The increase in aggregate performance for the entire list was the lowest in TOP500 history, reflected by the fact that only 143 of the 500 systems were replaced. Even the bottom of the list barely moved. The 500th system six month ago was 20 teraflops, which increased to only 24.7 teraflops on the current list.

Perhaps more ominous is that multicore scaling seems to be slowing. According to TOP500 list co-founder Erich Strohmaier, the move from predominantly dual-core systems to quad-core systems took about two years. If that pace had kept up, we would be seeing many more six- and eight-core system, which is not the case (425 systems on the list are still quad-core).

This may be due to a temporary hiccup in the CPU rollout cycle. This spring Intel, AMD and IBM started rolling out 6-, 8-, and 12-core CPUs, and they should start showing up in HPC installations very shortly. But because bandwidth to RAM is not keeping pace with the additional cores, memory-bound problems can’t benefit by simply increasing the CPU core count. This could be encouraging chipmakers to spend relatively more of the transistor budget provided by Moore’s Law on features like bigger caches or new instructions, rather than on additional compute engines.

Another unfortunate trend seems to be developing. Although the T0P500 has only been keeping tabs on system power consumption for a couple of years, that metric seems to be steadily rising for the list as a whole, and is rising especially fast for the top 10 systems. Fortunately power efficiency is going up too, but not fast enough to keep pace with user demand for bigger machines. If that curve can’t be bent, a larger and larger percentage of the expense of a supercomputer is going to be consumed by power and cooling.

The trend toward Intel CPUs continues. The vast majority of systems — 408, to be precise — are based on Intel processors.
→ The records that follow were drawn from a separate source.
-- ==== Sys2Proof/Machine/Forwarding.lean ====
section
/-! DEFINITION. The forwarding engine: sources, conflicts, learning, classification, dispatch, DATA, broadcasts and relays
(chapter 5, R44 to R52, R178). -/

namespace Sys2Proof.Machine
open Sys2Proof

/-- The class of a destination (R80, R82). -/
inductive Class
  | everyone
  | homed (n : DirNo) (e : Entry)
  | target (n : DirNo) (e : Entry)
  | pairLocal
  | unknown
  deriving DecidableEq, Repr

/-- An arrival's content as its dispatch needs it, on either side: its kind, its asker form, its content bytes, and the sequence,
tag and answer it carries for a printer's question. -/
inductive Arrival
  | coax (p : Port) (blk : Block)
  | carrier (f : Carrier)
  deriving DecidableEq, Repr

namespace Arrival

/-- The kind of an arrival. -/
def kind : Arrival → Kind
  | .coax _ b => b.kind
  | .carrier f => f.kind

/-- The asker of an arrival with a source entry or none (R12, R30). -/
def asker (src : Option DirNo) : Arrival → Asker
  | .coax p b => .coax p b.src b.dst b.seq src
  | .carrier f => .pair f.mac f.dst f.tag f.seq src

/-- The content bytes of an arrival, less any padding byte. -/
def content : Arrival → List Byte
  | .coax _ b => b.content
  | .carrier f => f.data

/-- The STATUS code of an arrival. -/
def statusCode : Arrival → Option StatusCode
  | .coax _ b => b.statusCode
  | .carrier f => f.statusCode

/-- Whether an arrival is an answer for dispatch (R83). -/
def isAnswer (a : Arrival) : Bool := a.kind.isAnswer || a.statusCode.isSome

/-- What an arrival answers a printer's question with (R145, R146). -/
def printerAnswer (a : Arrival) : Option PrinterAnswer :=
  match a.kind, a.statusCode with
  | .reply, _ => some .reply
  | .hold, _ => some (.hold (read16 a.content 0))
  | .busy, _ => some .busy
  | .fail, _ => some .fail
  | .status, some c => some (.status c)
  | _, _ => none

/-- The sequence and tag of an arrival (R145). -/
def sequence : Arrival → OutSeq × Option Nat
  | .coax _ b => (.bit b.seq, none)
  | .carrier f => (.byte f.seq, some f.tag)

end Arrival

namespace Bridge

/-! ## Sources (R44, R48 to R52) -/

/-- A conflict withdraws the entry from the segment, is counted and captured (R52). -/
def withdraw (b : Bridge) (s : Port) (n : Nat) (e : DirNo) : Bridge :=
  (b.modEntry e fun x => { x with withdrawn := PortSet.insert x.withdrawn s }).countCapture mapGroup .conflict (.conflict s n e)

/-- The conflict check (R51). -/
def checkConflict (b : Bridge) (s : Port) (n : Nat) : Bridge :=
  match findOn b.dir.entries s n with
  | some (e, _) => b.withdraw s n e
  | none => b

/-- The segments on which auto-show shows a station learned on a segment (R49). -/
def autoShown (b : Bridge) (s : Port) (n : Nat) : PortSet :=
  Vector.ofFn fun t =>
    (b.portSettings s).autoShow && b.segments.contains t && t ≠ s && b.settings.autoShowSet[t] && freeOn b.dir.entries t n

/-- The entry that learning writes (R48, R49). -/
def learnedEntry (b : Bridge) (s : Port) (n : Nat) : Entry :=
  let shown := b.autoShown s n
  { state := .learned, kind := .station, home := .seg s n, endField := if b.paired s then some .unknown else none,
    visible := if PortSet.isEmpty shown then none else some n, shown }

/-- Learning of an unknown coax source (R48): the entry it creates, if any. -/
def learn (b : Bridge) (s : Port) (n : Nat) : Option DirNo × Bridge :=
  if (b.portSettings s).learning then
    match lowestFree b.dir.entries with
    | some k => (some k, (b.modEntries (put k (b.learnedEntry s n))).refreshReach)
    | none => (none, b.countCapture mapGroup .mapFull (.learnCoax s n))
  else (none, b)

/-- Sets the end of an entry heard on an end of a segment in SPLIT (R60, R178). -/
def setEnd (b : Bridge) (p : Port) (n : DirNo) : Bridge :=
  if b.inSplit p then
    (b.modEntry n fun e => { e with endField := some (match sideOf p with | .a => EndField.a | .b => .b) }).refreshReach
  else b

/-- The source lookup of a coax block, with the conflict check and learning (R44). -/
def sourceLookup (b : Bridge) (p : Port) (n : Nat) : Option DirNo × Bridge :=
  let s := b.segmentOf p
  match findHome b.dir.entries s n with
  | some (k, _) => (some k, (b.heardFrom k).setEnd p k)
  | none =>
    match (b.checkConflict s n).learn s n with
    | (some k, b) => (some k, b.setEnd p k)
    | (none, b) => (none, b)

/-! ## Destinations (R80, R82) -/

/-- The class of a coax destination (R80). -/
def coaxClass (b : Bridge) (s : Port) (d : Nat) : Class :=
  if d = 255 then .everyone
  else
    match findHome b.dir.entries s d with
    | some (n, e) => .homed n e
    | none =>
      match findOn b.dir.entries s d with
      | some (n, e) => .target n e
      | none => .unknown

/-- The class of a destination field, for a sender with a source entry or none (R82): an entry homed on PAIR is Pair-local, and so is the
sender's own, wherever a commit may have moved it. -/
def pairClass (b : Bridge) (src : Option DirNo) (d : Nat) : Class :=
  if d = 0 then .everyone
  else
    match (b.entry d).filter Entry.inPlan with
    | some e => if e.home.mac?.isSome ∨ src = some d then .pairLocal else .target d e
    | none => .unknown

/-! ## DATA (R86 to R91) -/

/-- The source number of a forwarded block on a segment: the sender's, or the bridge number (R87, R90). -/
def sourceOn (b : Bridge) (src : Option DirNo) (t : Port) : Option Nat :=
  (src.bind fun n => b.numberOf n t) <|> b.bridgeNumberOn t

/-- Places a DATA block on ports; one QUEUE_FULL where any queue refuses its copy (R91). -/
def placeData (b : Bridge) (ps : List Port) (blk : Block) : Bridge :=
  let x := b.sendEach ps blk .forward none
  if x.1.isEmpty then x.2 else x.2.countForward .queueFull

/-- Places a DATA frame on the pair queue (R88, R91). -/
def placePairData (b : Bridge) (c : Carrier) : Bridge :=
  match b.sendPair c .forward with
  | (.accepted, b) => b
  | (.refused, b) => b.countForward .queueFull
  | (.notSent, b) => b.countForward .flushed

/-- The DATA block an arrival becomes on coax (R87, R89, R93, R94). A carrier frame whose source entry has been freed since it was
received has no entry to take the order of R34 from, and crosses AS_SENT (DESIGN CHOICE, log 77). -/
def dataBlock (b : Bridge) (src : Option DirNo) (dst n : Nat) : Arrival → Block
  | .coax _ blk => { blk with dst, src := n }
  | .carrier f => Block.build dst n .data false (inOrder ((src.map (orderOf b.dir.entries)).getD .asSent) f.data)

/-- Forwards a DATA arrival to a STATION (R86 to R91). -/
def forwardData (b : Bridge) (src : Option DirNo) (n : DirNo) (e : Entry) (a : Arrival) : Bridge :=
  if !e.reachable then b.countForward .destUnreachable
  else
    match e.home with
    | .seg t number =>
      match b.sourceOn src t with
      | some k => b.placeData (b.endsFor t e.endField) (b.dataBlock src number k a)
      | none => b.countForward .noNumber
    | .pair mac order =>
      b.placePairData { mac, kind := .data, dst := n, src := src.getD 1, data := inOrder order a.content }
    | .internal => b.countForward .noOwner

/-! ## Broadcasts (R93, R94) -/

/-- The ports of a segment that can transmit. -/
def ableEnds (b : Bridge) (t : Port) : List Port :=
  (if b.paired t then [lowerOf (pairOf t), upperOf (pairOf t)] else [t]).filter b.canTransmit

/-- The segments a broadcast set names: an upper port of a paired segment names the segment, and the arrival's own segment is
left out (R92; log 24). -/
def members (b : Bridge) (set : PortSet) (own : Option Port) : List Port :=
  b.segments.filter fun t => some t ≠ own && (List.finRange 4).any fun p => set[p] && b.segmentOf p = t

/-- The copy of a broadcast for a segment (R93). -/
def copyToSegment (src : Option DirNo) (a : Arrival) (b : Bridge) (t : Port) : Bridge :=
  let ps := b.ableEnds t
  if ps.isEmpty then b.countForward .destUnreachable
  else
    match b.sourceOn src t with
    | some k => b.placeData ps (b.dataBlock src 255 k a)
    | none => b.countForward .noNumber

/-- The copy of a coax broadcast for the pair side (R93). -/
def copyToPair (src : Option DirNo) (a : Arrival) (b : Bridge) : Bridge :=
  if b.pair.link then b.placePairData { mac := broadcastMac, kind := .data, dst := 0, src := src.getD 1, data := a.content }
  else b.countForward .destUnreachable

/-- A DATA broadcast copied to its broadcast set; any other kind is ignored (R93, R94). -/
def broadcast (b : Bridge) (src : Option DirNo) (a : Arrival) : Bridge :=
  if a.kind ≠ .data then b
  else
    match a with
    | .coax p _ =>
      let s := b.segmentOf p
      let set := (b.portSettings s).broadcast
      let b := (b.members set.segments (some s)).foldl (copyToSegment src a) b
      if set.pair then b.copyToPair src a else b
    | .carrier _ => (b.members b.settings.pairBroadcast none).foldl (copyToSegment src a) b

/-! ## Dispatch (R80 to R85) -/

/-- The forwarding engine's own FAIL REFUSED (R84). -/
def refuse (b : Bridge) (a : Asker) : Bridge := (b.answer a (failWith .refused)).countForward .refused

/-- An answer dispatched by its source (R83). A PRINTER that a commit has deleted is still the source of a carrier frame received before
(R79), but no lookup finds it on coax or for a frame received after (R26, R44, R57; DESIGN CHOICE, log 27). -/
def answerArrival (b : Bridge) (src : Option DirNo) (a : Arrival) : Bridge :=
  match src.filter fun n => (b.entry n).any (·.kind = .printer), a.printerAnswer with
  | some n, some x => b.printerAnswer n a.sequence.1 a.sequence.2 x
  | _, _ =>
    if a.kind = .status then b.countForward .noOwner
    else
      match a with
      | .coax p blk => b.exchangeCoaxAnswer p blk
      | .carrier f => b.exchangePairAnswer f

/-- A REQUEST handed to the exchange table with its payload as received (R81, R106). -/
def requestArrival (b : Bridge) (src : Option DirNo) (n : DirNo) (e : Entry) (a : Arrival) : Bridge :=
  match src with
  | some k =>
    match a with
    | .coax _ blk => b.takeRequest (a.asker src) k n e blk.payload blk.pad
    | .carrier f => b.takeRequest (a.asker src) k n e f.data false
  | none => b.refuse (a.asker src)

/-- A print request: to a logical printer through the repeat memory; refused to any other target and with no source entry (R81,
R84, R85). -/
def printArrival (b : Bridge) (src : Option DirNo) (n : DirNo) (a : Arrival) : Bridge :=
  match src, lpOf n with
  | some k, some l => b.printRequest (a.asker src) k l a.kind (match a with | .coax _ _ => .asSent | .carrier _ => orderOf b.dir.entries k) a.content
  | _, _ => b.refuse (a.asker src)

/-- An arrival whose class is Target (R81, R85). -/
def dispatchTarget (b : Bridge) (src : Option DirNo) (n : DirNo) (e : Entry) (a : Arrival) : Bridge :=
  if a.isAnswer then b.answerArrival src a
  else
    match a.kind with
    | .data => if e.kind = .station then b.forwardData src n e a else b.countForward .noOwner
    | .request => b.requestArrival src n e a
    | .printOpen | .printData | .printClose => b.printArrival src n a
    | .manage => if n = 1 then b.manageRecord (a.asker src) a.content else b.refuse (a.asker src)
    | _ => b.countForward .noOwner

/-- An arrival whose class is Unknown (R80, R82). -/
def dispatchUnknown (b : Bridge) (src : Option DirNo) (a : Arrival) : Bridge :=
  if a.isAnswer then b.answerArrival src a
  else if a.kind = .data then b.countForward .unknownDest
  else b

/-- An arrival whose class is Pair-local (R82). -/
def dispatchPairLocal (b : Bridge) (src : Option DirNo) (a : Arrival) : Bridge :=
  if a.isAnswer then b.answerArrival src a
  else if a.kind.isRequestLike then b.refuse (a.asker src)
  else b.countForward .pairLocal

/-! ## Relays between the halves of a split segment (R178) -/

/-- Relays a block to the other end, or loses it. The relay latches no end: when the segment enters SPLIT again it is copied like a frame
to 255 (R177). -/
def relay (b : Bridge) (p : Port) (blk : Block) : Bridge :=
  let q := partner p
  let i := pairOf p
  if b.canTransmit q then
    let x := b.sendEach [q] blk (.relay i) none
    if x.1.isEmpty then x.2.countFeed i .relayed else x.2.countFeed i .relayLost
  else b.countFeed i .relayLost

/-- Whether an entry homed on a split segment is on the half of an end. -/
def onHalf (e : Entry) (p : Port) : Bool :=
  match e.endField, sideOf p with
  | some .a, .a => true
  | some .b, .b => true
  | _, _ => false

/-- What SPLIT adds for a block delivered by an end: a relay for a number homed on the segment but for this half, and for every
broadcast (R178). -/
def relayIfSplit (b : Bridge) (p : Port) (blk : Block) : Class → Bridge
  | .everyone => if b.inSplit p then b.relay p blk else b
  | .homed _ e => if b.inSplit p && !onHalf e p then b.relay p blk else b
  | _ => b

/-! ## Taking an arrival (R79) -/

/-- An arrival from a PRINTER entry is reported to the delivery unit, unless it is an answer handed to it (R83, R150). -/
def heardPrinter (b : Bridge) (src : Option DirNo) : Bridge :=
  match src with
  | some n => if (b.entry n).any (·.kind = .printer) then b.leaveSilence n .unknown else b
  | none => b

/-- Dispatch by class (R79, step 3). An arrival that R83 has reported to the delivery unit too is reported there before it is dispatched
(DESIGN CHOICE, log 64). -/
def dispatchArrival (b : Bridge) (src : Option DirNo) (c : Class) (a : Arrival) : Bridge :=
  let handed := a.isAnswer && (match c with | .everyone | .homed _ _ => false | _ => true)
  let b := if handed then b else b.heardPrinter src
  match c with
  | .everyone => b.broadcast src a
  | .homed _ _ => b
  | .target n e => b.dispatchTarget src n e a
  | .pairLocal => b.dispatchPairLocal src a
  | .unknown => b.dispatchUnknown src a

/-- Takes a coax block whole (R79). -/
def takeBlock (b : Bridge) (p : Port) (blk : Block) : Bridge :=
  let x := b.sourceLookup p blk.src
  let c := x.2.coaxClass (x.2.segmentOf p) blk.dst
  (x.2.relayIfSplit p blk c).dispatchArrival x.1 c (.coax p blk)

/-- The source entry of a carrier frame as it is taken (R79): the one R26 found, also where a commit has since deleted or moved it
(R110); none where that entry has been freed since, and its number is FREE or has been learned anew (log 27). -/
def sourceStands (b : Bridge) (f : Carrier) (source : DirNo) : Option DirNo :=
  if (b.entry source).any fun e => e.state ≠ .learned || e.home.mac? = some f.mac then some source else none

/-- Takes a carrier frame whole (R79). -/
def takeCarrier (b : Bridge) (f : Carrier) (source : DirNo) : Bridge :=
  let src := b.sourceStands f source
  b.dispatchArrival src (b.pairClass src f.dst) (.carrier f)

/-- Takes the oldest arrival of a source, if there is one. -/
def takeArrival (b : Bridge) : ArrivalSource → Bridge
  | .port p =>
    match (b.port p).arrivals with
    | a :: rest => (b.modPort p fun x => { x with arrivals := rest }).takeBlock p a.block
    | [] => b
  | .pair =>
    match b.pair.arrivals with
    | a :: rest => (b.modPair fun x => { x with arrivals := rest }).takeCarrier a.frame a.source
    | [] => b

end Bridge

end Sys2Proof.Machine
end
AMD chips are in just 47 systems, despite being used in a disproportionate number of the top systems, including the number 1 (Jaguar), 3 (Roadrunner), and 4 (Kraken) machines. IBM Power-based systems are in third place with 42.

Finally, the trend toward InfiniBand remains unabated. There are now 207 systems on the list using InfiniBand fabric, up from 181 just six months ago. Interestingly, Gigabit Ethernet-based machines took a hit, dropping from 259 systems in November 2009, to 242 today. The battle between 10 GigE and InfiniBand awaits.